** Activity **
Exactly the lines starting at the line containing "def execSlli (rd" and ending at the line containing "SRAI (R241). -/" are to be written out from the listing below, both included.

[Opening Data to examine section]

-- ==== Sys2Proof/Machine/Alu.lean ====
section
/-! DEFINITION. Integer ALU instructions (spec/40_integer_alu.md, R230 to R261). -/

namespace Sys2Proof.Machine

/-- LUI (R231). -/
def execLui (rd : RegIdx) (imm : BitVec 20) (s : State) : Host.Outcome State Fault Refusal :=
  writeReg ilen4 rd (immU imm) s

/-- AUIPC (R232). -/
def execAuipc (rd : RegIdx) (imm : BitVec 20) (s : State) : Host.Outcome State Fault Refusal :=
  writeReg ilen4 rd (s.pc + immU imm) s

/-- ADDI (R233). -/
def execAddi (rd : RegIdx) (rs1 : RegIdx) (imm : BitVec 12) (s : State) : Host.Outcome State Fault Refusal :=
  regImm ilen4 addVal rd rs1 (imm12 imm) s

/-- SLTI (R234). -/
def execSlti (rd : RegIdx) (rs1 : RegIdx) (imm : BitVec 12) (s : State) : Host.Outcome State Fault Refusal :=
  regImm ilen4 sltVal rd rs1 (imm12 imm) s

/-- SLTIU (R235). -/
def execSltiu (rd : RegIdx) (rs1 : RegIdx) (imm : BitVec 12) (s : State) : Host.Outcome State Fault Refusal :=
  regImm ilen4 sltuVal rd rs1 (imm12 imm) s

/-- XORI (R236). -/
def execXori (rd : RegIdx) (rs1 : RegIdx) (imm : BitVec 12) (s : State) : Host.Outcome State Fault Refusal :=
  regImm ilen4 xorVal rd rs1 (imm12 imm) s

/-- ORI (R237). -/
def execOri (rd : RegIdx) (rs1 : RegIdx) (imm : BitVec 12) (s : State) : Host.Outcome State Fault Refusal :=
  regImm ilen4 orVal rd rs1 (imm12 imm) s

/-- ANDI (R238). -/
def execAndi (rd : RegIdx) (rs1 : RegIdx) (imm : BitVec 12) (s : State) : Host.Outcome State Fault Refusal :=
  regImm ilen4 andVal rd rs1 (imm12 imm) s

/-- SLLI (R239). -/
def execSlli (rd : RegIdx) (rs1 : RegIdx) (shamt : BitVec 6) (s : State) : Host.Outcome State Fault Refusal :=
  regImm ilen4 sllVal rd rs1 (zext shamt) s

/-- SRLI (R240). -/
def execSrli (rd : RegIdx) (rs1 : RegIdx) (shamt : BitVec 6) (s : State) : Host.Outcome State Fault Refusal :=
  regImm ilen4 srlVal rd rs1 (zext shamt) s

/-- SRAI (R241). -/
def execSrai (rd : RegIdx) (rs1 : RegIdx) (shamt : BitVec 6) (s : State) : Host.Outcome State Fault Refusal :=
  regImm ilen4 sraVal rd rs1 (zext shamt) s

/-- ADDIW (R242). -/
def execAddiw (rd : RegIdx) (rs1 : RegIdx) (imm : BitVec 12) (s : State) : Host.Outcome State Fault Refusal :=
  regImm ilen4 addwVal rd rs1 (imm12 imm) s

/-- SLLIW (R243). -/
def execSlliw (rd : RegIdx) (rs1 : RegIdx) (shamt : BitVec 5) (s : State) : Host.Outcome State Fault Refusal :=
  regImm ilen4 sllwVal rd rs1 (zext shamt) s

/-- SRLIW (R244). -/
def execSrliw (rd : RegIdx) (rs1 : RegIdx) (shamt : BitVec 5) (s : State) : Host.Outcome State Fault Refusal :=
  regImm ilen4 srlwVal rd rs1 (zext shamt) s

/-- SRAIW (R245). -/
def execSraiw (rd : RegIdx) (rs1 : RegIdx) (shamt : BitVec 5) (s : State) : Host.Outcome State Fault Refusal :=
  regImm ilen4 srawVal rd rs1 (zext shamt) s

/-- ADD (R246). -/
def execAdd (rd : RegIdx) (rs1 : RegIdx) (rs2 : RegIdx) (s : State) : Host.Outcome State Fault Refusal :=
  regReg ilen4 addVal rd rs1 rs2 s

/-- SUB (R247). -/
def execSub (rd : RegIdx) (rs1 : RegIdx) (rs2 : RegIdx) (s : State) : Host.Outcome State Fault Refusal :=
  regReg ilen4 subVal rd rs1 rs2 s

/-- SLL (R248). -/
def execSll (rd : RegIdx) (rs1 : RegIdx) (rs2 : RegIdx) (s : State) : Host.Outcome State Fault Refusal :=
  regReg ilen4 sllVal rd rs1 rs2 s

/-- SLT (R249). -/
def execSlt (rd : RegIdx) (rs1 : RegIdx) (rs2 : RegIdx) (s : State) : Host.Outcome State Fault Refusal :=
  regReg ilen4 sltVal rd rs1 rs2 s

/-- SLTU (R250). -/
def execSltu (rd : RegIdx) (rs1 : RegIdx) (rs2 : RegIdx) (s : State) : Host.Outcome State Fault Refusal :=
  regReg ilen4 sltuVal rd rs1 rs2 s

/-- XOR (R251). -/
def execXor (rd : RegIdx) (rs1 : RegIdx) (rs2 : RegIdx) (s : State) : Host.Outcome State Fault Refusal :=
  regReg ilen4 xorVal rd rs1 rs2 s

/-- SRL (R252). -/
def execSrl (rd : RegIdx) (rs1 : RegIdx) (rs2 : RegIdx) (s : State) : Host.Outcome State Fault Refusal :=
  regReg ilen4 srlVal rd rs1 rs2 s

/-- SRA (R253). -/
def execSra (rd : RegIdx) (rs1 : RegIdx) (rs2 : RegIdx) (s : State) : Host.Outcome State Fault Refusal :=
  regReg ilen4 sraVal rd rs1 rs2 s

/-- OR (R254). -/
def execOr (rd : RegIdx) (rs1 : RegIdx) (rs2 : RegIdx) (s : State) : Host.Outcome State Fault Refusal :=
  regReg ilen4 orVal rd rs1 rs2 s

/-- AND (R255). -/
def execAnd (rd : RegIdx) (rs1 : RegIdx) (rs2 : RegIdx) (s : State) : Host.Outcome State Fault Refusal :=
  regReg ilen4 andVal rd rs1 rs2 s

/-- ADDW (R256). -/
def execAddw (rd : RegIdx) (rs1 : RegIdx) (rs2 : RegIdx) (s : State) : Host.Outcome State Fault Refusal :=
  regReg ilen4 addwVal rd rs1 rs2 s

/-- SUBW (R257). -/
def execSubw (rd : RegIdx) (rs1 : RegIdx) (rs2 : RegIdx) (s : State) : Host.Outcome State Fault Refusal :=
  regReg ilen4 subwVal rd rs1 rs2 s

/-- SLLW (R258). -/
def execSllw (rd : RegIdx) (rs1 : RegIdx) (rs2 : RegIdx) (s : State) : Host.Outcome State Fault Refusal :=
  regReg ilen4 sllwVal rd rs1 rs2 s

/-- SRLW (R259). -/
def execSrlw (rd : RegIdx) (rs1 : RegIdx) (rs2 : RegIdx) (s : State) : Host.Outcome State Fault Refusal :=
  regReg ilen4 srlwVal rd rs1 rs2 s

/-- SRAW (R260). -/
def execSraw (rd : RegIdx) (rs1 : RegIdx) (rs2 : RegIdx) (s : State) : Host.Outcome State Fault Refusal :=
  regReg ilen4 srawVal rd rs1 rs2 s

end Sys2Proof.Machine
end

[Closing Data to examine section]

** Solution for this problem **
def execSlli (rd : RegIdx) (rs1 : RegIdx) (shamt : BitVec 6) (s : State) : Host.Outcome State Fault Refusal :=
  regImm ilen4 sllVal rd rs1 (zext shamt) s

/-- SRLI (R240). -/
def execSrli (rd : RegIdx) (rs1 : RegIdx) (shamt : BitVec 6) (s : State) : Host.Outcome State Fault Refusal :=
  regImm ilen4 srlVal rd rs1 (zext shamt) s

/-- SRAI (R241). -/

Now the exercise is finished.